A solar canopy is like a roof built over a parking lot or patio. It provides shade for cars or people while generating electricity.

Solar Trackers

Some advanced systems use trackers. These are machines that move the panels slowly throughout the day to follow the sun across the sky. This captures more energy but costs more to build and maintain.

Efficiency and Performance

Chart showing how solar efficiency has improved over time

Example of power output

Efficiency measures how much of the sunlight hitting a panel gets turned into electricity.

Most commercial panels today are about 20% to 24% efficient.
Scientists are always working to make them better.

Factors Affecting Performance

Clouds can reduce solar energy production.

Several things can change how well a solar panel works:

Light Intensity: More bright sunlight means more power.
Temperature: Surprisingly, solar panels work better when they are cool. High heat can actually lower their output slightly.
Shade: Shadows from trees or chimneys can block the light and stop electricity flow.
Dirt: Dust, pollen, or bird droppings can cover the glass and block the sun.

Power Curve

A typical voltage/current curve. The "MPP" is the best point for making power.

Engineers look at a chart called an I-V curve to see how a panel behaves. They use a device called a Maximum Power Point Tracker (MPPT) to make sure the panel runs at the best possible voltage and current to get the most energy.

Maintenance and Safety

Firefighters dealing with a damaged solar roof.

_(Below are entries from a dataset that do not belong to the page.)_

/-- 09 R312, R320, R329, R335, R336, R346–R352, 03 R85: the DOME commands with operands in range.
Where the spec leaves the reading open it is the model's own (log 20). -/
def Obligations.DomeCommands : Prop :=
  ∀ (s : State) (t : Txn) (p : List Byte), p = payloadOf t →
    (s.Admits t 0x0B01 → exec (.domeGetCert t) s =
      s.okay t id (le 2 (Config.certificate.take 1024).length ++ le 2 0 ++ Config.certificate.take 1024)) ∧
    (s.Admits t 0x0B02 → s.sealed.auditHold = false → s.sealed.state ≠ .sealed → s.sealed.loopOpen = false →
      ∃ u : State, u.sealed.state = .sealed ∧ exec (.domeSeal t) s = .next (u.finalReply s.interp.nextId .ok 0 [])) ∧
    (∀ f n, s.Admits t 0x0B04 → zeroIn p [(6, 0xFF), (7, 0xFF)] → getLe p 0 4 = f → f ≤ s.sealed.auditSeq → byteAt p 4 = n → 1 ≤ n →
      n ≤ 60 → byteAt p 5 ≤ 1 →
      exec (.domeReadAudit t) s = s.okay t id (readStored (if byteAt p 5 = 1 then s.sealed.pinned else s.sealed.main) f n)) ∧
    (∀ n, s.Admits t 0x0B05 → getLe p 0 4 = n → n < s.sealed.auditOffer → s.sealed.auditAck < n → s.sealed.overflowed = false →
      exec (.domeAuditAck t) s = s.okay t (fun u => u.modSeal fun v => { v with auditAck := n }) []) ∧
    (∀ n, s.Admits t 0x0B05 → getLe p 0 4 = n → n < s.sealed.auditOffer → n ≤ s.sealed.auditAck →
      exec (.domeAuditAck t) s = s.okay t id []) ∧
    (∀ f n, s.Admits t 0x0B06 → zeroIn p [(5, 0xFF), (6, 0xFF), (7, 0xFF)] → getLe p 0 4 = f → f ≤ s.sealed.storeSeq →
      byteAt p 4 = n → 1 ≤ n → n ≤ 22 →
      exec (.domeReadRecord t) s = s.okay t id (readStored s.sealed.records f n)) ∧
    (∀ n, s.Admits t 0x0B07 → getLe p 0 4 = n → n < s.sealed.storeOffer → s.sealed.storeAck < n → s.sealed.hold = none →
      exec (.domeRecordAck t) s = s.okay t (fun u => u.modSeal fun v => { v with storeAck := n }) []) ∧
    (∀ n k, s.Admits t 0x0B07 → getLe p 0 4 = n → n < s.sealed.storeOffer → s.sealed.storeAck < n → s.sealed.hold = some k →
      exec (.domeRecordAck t) s = s.okay t (fun u =>
        let v := (u.modSeal fun v => { v with storeAck := n }).claim 6
        (v.2.gapRecord v.1 1 (match s.sealed.brk with | none => k.worst | some b => max k.worst b.worst) k.start s.now k.measured k.bridged
          k.epoch).modSeal fun v => { v with hold := none, brk := v.brk.map fun b => { b with covered := true } }) []) ∧
    (∀ n, s.Admits t 0x0B0A → zeroIn p [(11, 0xFF)] → odoGiven p = n → OdoValid n → s.mayChange (odoFields (s.sealed.odoNext.getD s.sealed.odo) n) →
      exec (.domeSetOdoConfig t) s =
        s.okay t (fun u => (u.enterChanges (odoFields (s.sealed.odoNext.getD s.sealed.odo) n)).modSeal fun v => { v with odoNext := some n }) []) ∧
    (∀ a, s.Admits t 0x0B0E → s.sealed.hold = none → s.pwr.lowSupply = false → s.sealed.storeUnacked + s.sealed.due.length < 10239 →
      s.markSolution = some a →
      ∃ r : DueRecord, r.kind = 5 ∧ r.dt = s.now ∧ r.body.take 16 = fit 16 p ∧ exec (.domeMark t) s =
        .next ((((s.begun t).claim 6).2.recordDue r).finalReply s.interp.nextId .ok 0 (le 4 (s.sealed.storeSeq + s.sealed.due.length + 1)))) ∧
    (s.Admits t 0x0B0F → ∃ m sig : List Byte, sig.length = 64 ∧ m.take 16 = fit 16 p ∧
      exec (.domeChallenge t) s = s.okay t (fun u => { u with free := u.free + 1 }) (m ++ sig)) ∧
    (∀ f, s.Admits t 0x0B10 → getLe p 0 4 = f → (refclkSetting f).isSome = true → s.mayChange [⟨0x0001, 255, s.boot.refclk, f⟩] →
      exec (.domeSetRefclk t) s = s.okay t (fun u =>
        let w := u.enterChanges [⟨0x0001, 255, s.boot.refclk, f⟩]
        { w with boot := { w.boot with refclk := f } }) [])

/-- 16 R549: ADD, SUB, RSB, AND, OR and XOR put A and their operand into A: an immediate or a register (modes 0–2) in one cycle, a
word of memory (modes 3–8) in two, after which modes 7 and 8 move their index register. -/
def Obligations.AluResults : Prop :=
  ∀ (i : Instr) (c : CoreId) (f : BitVec 26) (un : Bool) (g : Word → Word → Word) (s : State),
    aluRow i = some (c, f, un, g) → s.Issues c.val → checkOperand aluModes f = none →
    (∀ v, (v = if fMode f = 0 then (if un then BitVec.ofNat 32 (fImm f) else sext16 (fImm f)) else if fMode f = 1 then
        BitVec.ofNat 32 (fImm f * 65536) else (s.at_ c.val).reg (fReg f)) → fMode f ≤ 2 →
      exec i s = ((s.fetched c.val).modCore c.val fun k => { k with a := g k.a v }).done c.val { wrote := [0] }) ∧
    (∀ v u, 3 ≤ fMode f → (s.fetched c.val).coreLoad c.val ((s.at_ c.val).ea (fMode f) (fImm f)) 4 = (u, .ok v) →
      exec i s = (u.modCore c.val fun k => { k.postModify (fMode f) (fImm f) with a := g k.a (BitVec.ofNat 32 v) }).done c.val
        { wrote := 0 :: postRegs (fMode f), cycles := 2 })

/-- 16 R549: the shifts of A by the low five bits of a register or of the immediate. -/
def Obligations.ShiftResults : Prop :=
  ∀ (i : Instr) (c : CoreId) (b : Bool) (r : BitVec 6) (m : BitVec 16) (g : Word → Nat → Word) (s : State),
    shiftRow i = some (c, b, r, m, g) → s.Issues c.val → checkShift b r m = none →
    exec i s = ((s.fetched c.val).modCore c.val fun k =>
      { k with a := g k.a (if b then ((s.at_ c.val).reg r.toNat).toNat % 32 else m.toNat) }).done c.val { wrote := [0] }

/-- 16 R549, 15 R509–R511: NOP, and LDI, MOV and LEA into a register whose write is permitted and accepted. -/
def Obligations.MoveResults : Prop :=
  (∀ (c : CoreId) (s : State), s.Issues c.val → exec (.nop c 0) s = (s.fetched c.val).done c.val {}) ∧
  ∀ (i : Instr) (c : CoreId) (f : BitVec 26) (v : Core → Word) (s : State) (k : Core),
    moveRow i = some (c, f, none, v) → s.Issues c.val → (s.at_ c.val).mayWrite (fReg f) = true →
    (s.at_ c.val).setReg c.val (fReg f) (v (s.at_ c.val)) = .ok k →
    exec i s = ((s.fetched c.val).modCore c.val fun _ => k).done c.val { wrote := if fReg f < 3 then [fReg f] else [] }

/-- 15 R519, 16 R549: MUL and MULU give the 64-bit product of A and the operand, signed and unsigned: in Bare mode it is on its way,
landing four cycles after its issue; otherwise MPH and MPL hold it at once. The immediate of MULU is zero-extended. -/
def Obligations.Products : Prop :=
  (∀ (c : CoreId) (f : BitVec 26) (s : State) (v : Word), s.Issues c.val → checkOperand [0, 2] f = none →
    (v = if fMode f = 0 then sext16 (fImm f) else (s.at_ c.val).reg (fReg f)) →
      ∃ t, exec (.mul c f) s = .next t ∧
        ((s.at_ c.val).bare = true → ∃ p, (t.core c.val).products = (s.at_ c.val).products ++ [p] ∧ p.issue = (s.at_ c.val).cycle ∧
          (p.hi ++ p.lo).toInt = (s.at_ c.val).a.toInt * v.toInt) ∧
        ((s.at_ c.val).bare = false → ((t.core c.val).mph ++ (t.core c.val).mpl).toInt = (s.at_ c.val).a.toInt * v.toInt)) ∧
  ∀ (c : CoreId) (f : BitVec 26) (s : State) (v : Word), s.Issues c.val → checkOperand [0, 2] f = none →
    (v = if fMode f = 0 then BitVec.ofNat 32 (fImm f) else (s.at_ c.val).reg (fReg f)) →
      ∃ t, exec (.mulu c f) s = .next t ∧
        ((s.at_ c.val).bare = true → ∃ p, (t.core c.val).products = (s.at_ c.val).products ++ [p] ∧ p.issue = (s.at_ c.val).cycle ∧
          (p.hi ++ p.lo).toNat = (s.at_ c.val).a.toNat * v.toNat) ∧
        ((s.at_ c.val).bare = false → ((t.core c.val).mph ++ (t.core c.val).mpl).toNat = (s.at_ c.val).a.toNat * v.toNat)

Solar panels are very durable and can last 25 to 40 years. However, they do need some care.

Cleaning

Cleaning solar panels at a site in Tanzania

Washing solar panels at the Google headquarters

If panels get too dirty, they produce less power. In rainy places, the rain often washes the dust away. In dry or dusty areas, people may need to wash them with water or use special robots to brush the dust off.

Safety Hazards

Solar panels produce electricity whenever the sun is shining. This means the wires are "live" and can be dangerous if touched. Firefighters and electricians have to be careful when working near them. Faulty wiring can sometimes cause fires, so proper installation is very important.

Recycling and Waste

As solar panels get older, they eventually need to be replaced. By 2050, there could be millions of tons of old panels.

Recycling: Most parts of a solar panel, like glass, aluminum frames, and copper wiring, can be recycled and used again.
Challenges: Separating the tiny materials inside the cells can be difficult. New methods are being developed to recover valuable silver and silicon.
Laws: Places like the European Union have laws that require companies to recycle their old panels properly.

Cost and Value

This graph shows how the price of solar panels has gone down as more are made.

The cost of solar power has fallen dramatically. In many parts of the world, it is now cheaper to build a new solar farm than a coal or gas power plant. This is called "grid parity."

Comparison of energy costs

Long-term cost trends

Because sunlight is free, the main cost is buying and installing the equipment. Once installed, the electricity is very cheap. Governments often give tax breaks or refunds to help people afford the initial setup.

Uses of Solar Panels

Solar panels on the roof of a bus shelter

Solar panels are used in many different ways:

Homes and Buildings: To lower electricity bills.
Portable Power: Small panels can charge phones or power banks while camping.
Transportation: Some boats, cars, and even planes have experimented with solar power.
Infrastructure: Powering streetlights, traffic signs, and bus stops.
Space: Satellites and space stations rely on solar panels for power because there are no power lines in space.

Technical Details

Inverters

Power curve of a partially shaded module

Since solar panels make Direct Current (DC) and our homes use Alternating Current (AC), an inverter is needed.

String Inverters: Connect a whole row of panels to one box.
Micro-inverters: Small boxes attached to each individual panel. This allows each panel to work independently, which is better if one gets shaded.

Connections

Diagram showing how diodes protect the system.

Panels are connected with special weatherproof wires and connectors (often called MC4 connectors). Safety devices called diodes prevent electricity from flowing backward into the panels at night or when they are shaded.